Gale opened his mouth to rebut this, but no words could come out or even form. After failing twice, the Shade just gestured for him to watch.

Though only a few minutes passed, it felt like hours to Gale.

"When is his mother coming?"

"She's already did."

"She left him like this?"

"She told him that he was going to die alone and that nobody would miss him.

This shocks Gale, who had a good mother. He remembers his mother's funeral, and felt shame that he had not seen his own mother in the last years of her life. He also felt shame that he did not pay any attention to his siblings at the funeral. It is with fear and shame that Gale asks the next question.

"Is nobody really going to visit him?"

The Shade does not answer, or at least not with words. Instead, he lets what happens next answer the question for him.

A man walked into the room. Upon seeing his son sobbing on the ground, the man knelt down beside him and with a gentle voice he provided comfort. Comfort which the boy's mother, who was nowhere in sight, denied him on every single occasion where it was needed.

"It's okey. It's okey. Daddy's here for you."

Mr. Mellark held his sobbing son close to him with one hand, and with the other he gently cracked the head of his son. Mr. Mellark made a cooing sound to calm his son.

There are sometimes situations when one feels helpless and alone like a young child. It is in these times that the loving warmth of a parent is needed most.

The Shade addressed Gale. "Does this evoke sympathy in you?"

"Yes."

"Why? It did not make you feel sympathy all those years ago when it happened."

Gale was about to deny what the Shade said, but he realized that he would be lying if he said it was not true.

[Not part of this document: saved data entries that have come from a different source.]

/-- The words of CRC-32C with the reflected polynomial 0x82F63B78, one bit. -/
def crcBit (v : Nat) : Nat := if v % 2 = 1 then (v / 2) ^^^ 0x82F63B78 else v / 2

/-- CRC-32C of bytes, from a running value. -/
def crcFrom (v : Nat) : List Byte → Nat
  | [] => v
  | b :: bs => crcFrom (Nat.repeat crcBit 8 (v ^^^ b.toNat)) bs

/-- CRC-32C of bytes. -/
def crc32c (bs : List Byte) : Nat := crcFrom 0xFFFFFFFF bs ^^^ 0xFFFFFFFF

/-! ## Readiness and access tables -/

/-- `ready` bit of field `f`. -/
def State.fieldReady (s : State) (f : Nat) : Bool := s.ready.field.getLsbD f && !s.standby

/-- `ready` bit of edge port `p`. -/
def State.edgeReady (s : State) (p : Nat) : Bool := p < 64 && s.ready.edge.getLsbD p && !s.standby

/-- `ready` bit of Cellar engine `e`; clear while edge port 4e is not ready (R372). -/
def State.cellarReady (s : State) (e : Nat) : Bool := s.ready.cellar.getLsbD e && s.edgeReady (4 * e)

/-- `ready` bit of link port `p`; clear while edge port 4p + 2 is not ready (R372). -/
def State.linkReady (s : State) (p : Nat) : Bool := s.ready.link.getLsbD p && s.edgeReady (4 * p + 2)

/-- The field of a core is ready and the core is not failed. -/
def State.coreReady (s : State) (c : Nat) : Bool := s.fieldReady (fieldOfCore c)

/-- The debug level in force: none in standby (Table 23.4). -/
def State.debugLevel (s : State) : Nat := if s.standby then 0 else s.dbg.level

/-- An access table entry matches a master (R363). -/
def entryMatches (e : W64) (m : Master) : Bool :=
  let kind := fieldOf e 60 3
  let lo := fieldOf e 20 14
  let hi := fieldOf e 34 14
  fieldOf e 63 1 == 1 &&
  match m with
  | .thread asid _ => kind == 0 && lo ≤ asid && asid ≤ hi
  | .engine k _ => kind == 1 && lo ≤ k && k ≤ hi
  | .host p => kind == 2 && lo ≤ p && p ≤ hi
  | .debugger => kind == 3
  | .firmware => false

/-- The entries of target `t`'s access table. -/
def State.accessEntries (s : State) (t : Nat) : List W64 := (List.range 64).map fun e => Tbl.get s.tables (64 * t + e) 0

/-- Rights of a master at a target (R363): the first valid entry that matches; none means no rights. Firmware
needs no entry. -/
def State.rights (s : State) (t : Nat) (m : Master) : Nat :=
  match m with
  | .firmware => 0x1F
  | _ =>
    match (s.accessEntries t).find? (entryMatches · m) with
    | some e => fieldOf e 0 5
    | none => 0

/-- RD at a target. -/
def State.mayRead (s : State) (t : Nat) (m : Master) : Bool := (s.rights t m).testBit 0

/-- WR at a target. -/
def State.mayWrite (s : State) (t : Nat) (m : Master) : Bool := (s.rights t m).testBit 1

/-- AT at a target. -/
def State.mayAtomic (s : State) (t : Nat) (m : Master) : Bool := (s.rights t m).testBit 2

/-- WR and AD at a target: a write of a control register. -/
def State.mayControl (s : State) (t : Nat) (m : Master) : Bool :=
  (s.rights t m).testBit 1 && (s.rights t m).testBit 3

/-- LN at the launch block. -/
def State.mayLaunch (s : State) (m : Master) : Bool := (s.rights 97 m).testBit 4

/-! ## Device physical addresses (R17) -/

/-- A device physical address names a ready port and has its upper bits 0 (R17). -/
def State.physOk (s : State) (a : Nat) : Bool := a / 2 ^ 58 == 0 && s.edgeReady (a / 2 ^ 52 % 64)

/-- The [a, a + n) of a device physical address lie in the port's DRAM and hold no poison. -/
def State.physHas (s : State) (a n : Nat) : Bool :=
  let p := a / 2 ^ 52 % 64
  let o := a % 2 ^ 52
  o + n ≤ ((s.edges.getD p .reset).size)

/-- Read of device physical memory by a master; none where it fails (R17). -/
def State.physRead (s : State) (m : Master) (a n : Nat) : Option (List Byte) :=
  let p := a / 2 ^ 52 % 64
  let k := edgeKey p (a % 2 ^ 52)
  if s.physOk a && s.physHas a n && s.mayRead p m && !anyBad s k n then some (Mem.readN s.mem k n) else none

/-- Write of device physical memory by a master; none where it fails (R17, R23). -/
def State.physWrite (s : State) (m : Master) (a : Nat) (bs : List Byte) : Option State :=
  let p := a / 2 ^ 52 % 64
  let k := edgeKey p (a % 2 ^ 52)
  if s.physOk a && s.physHas a bs.length && s.mayWrite p m then
    some (markFrames k bs.length { s with mem := Mem.writeN s.mem k bs,
                                          badMem := s.badMem.filter fun x => !(k ≤ x && x < k + bs.length) }) else none

/-- The bytes of 64-bit words. -/
def wordBytes (ws : List W64) : List Byte := ws.flatMap fun w => toBytes w.toNat 8

end Sys2Proof.Machine
end

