/-- Tags of a mask that are busy by an instruction at another position. -/
def Thread.busyElse (th : Thread) (mask : Nat) : Nat :=
  ((List.range 7).map fun j => if mask.testBit j && th.tagBusyElse (j + 1) th.pos then 2 ^ (j + 1) else 0).sum

/-- WAIT waits for its busy tags (R159). -/
def waitStop (th : Thread) (mask : Nat) : Option Stop :=
  if th.busyElse mask ≠ 0 then some (.wait 1 (th.busyElse mask)) else none

/-- The vector datapath is another slot's at a time: its beats hold it, or it has been given to it (R39, R178). -/
def Core.vecOther (k : Core) (t now : Nat) : Bool :=
  (now < k.vecFree && k.vecLast ≠ t) || k.vecGrant.any fun g => g ≠ t

/-- The vector datapath is another thread's (R39, R178). -/
def vecStop (s : State) (sp : Spec) : Option Stop :=
  if sp.vec && s.myCore.vecOther s.curSlot s.now then some (.hold true) else none

/-- Stall mode: the issue would form a class-change record on a full ring (R384). -/
def traceStop (s : State) : Option Stop :=
  let b := s.traceBlk (fieldOfCore s.curCore)
  if b.stall && b.full && tracing s s.curCore 2 && s.me.cclass ≠ 0 then some (.hold false) else none

/-- A handler's 4,097th instruction (R36). -/
def budgetStop (th : Thread) : Option Stop :=
  if th.cls = .handler ∧ 4096 ≤ th.budget ∧ th.repK = 0 ∧ th.repBeat = 0 then some (.trap Cause.handlerBudget 0) else none

/-- The flag a guard reads, and the value it needs. -/
def flagGuard : Guard → Option (Nat × Bool)
  | .flag k pol => some (k.toNat, pol)
  | _ => none

/-- A flag guard reads a flag in a group with an uncorrectable error (R67, R153). -/
def guardEcc (th : Thread) (g : Guard) : Option Stop :=
  (flagGuard g).bind fun p => (th.badRead (.flag p.1)).map fun j => .trap Cause.sliceEcc (rangeTval (16 * j) 16)

/-- A flag guard on a covered flag traps under STALECHK (R153, R160). -/
def guardStop (th : Thread) (mask : Nat) (g : Guard) : Option Stop :=
  match flagGuard g with
  | some (k, _) =>
    match (Loc.flag k).staleTval (th.awaited mask th.pos) with
    | some v => if th.stalechk then some (.trap Cause.staleRead v) else none
    | none => none
  | none => none

/-- 1 when a flag guard reads a covered flag. -/
def guardStale (th : Thread) (mask : Nat) (g : Guard) : Nat :=
  match flagGuard g with
  | some (k, _) => b2n ((Loc.flag k).staleTval (th.awaited mask th.pos)).isSome
  | none => 0

/-- The flag guard holds (R153); no flag guard always does. -/
def guardHolds (th : Thread) (dist : Nat) (g : Guard) : Bool :=
  match flagGuard g with
  | some (k, pol) => bit (th.view th.pos dist) k == pol
  | none => true

/-- A class T instruction waits for its own tag and for tags that cover its destination (R158). -/
def tagStop (sp : Spec) (th : Thread) : Option Stop :=
  if (viewLat sp.v) ≠ .t then none else
  let a := sp.v.h.atag.toNat
  let m := (sp.writeLocs th).foldl (fun r l => r ||| th.coveringTags l.mask th.pos) 0
  if a ≠ 0 && th.tagBusyElse a th.pos then some (.wait 1 (2 ^ a))
  else if m ≠ 0 then some (.wait 1 m) else none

When Gale watched Peeta on reaping day, he only felt disgust with this person whom he'd never met and knew nothing about. Gale considered Peeta pathetic and weak, without even considering how he would react upon being reaped.

When Gale was silent, the Shade asked another question.

"Was it because you did not know him and so he meant nothing to you, or was it because you did not know that he spent every day of his life being beaten and abused by his mother whenever his father was not around to witness and stop it?"

Gale again was silent. Eventually he could force out an answer. "I ... I guess both."

"You had no idea how lucky you are to have had what you did, but you are too blind and too self-absorbed to see it."

After a while, they walked to the next room.

The shade was right, as Katniss just recently entered the room.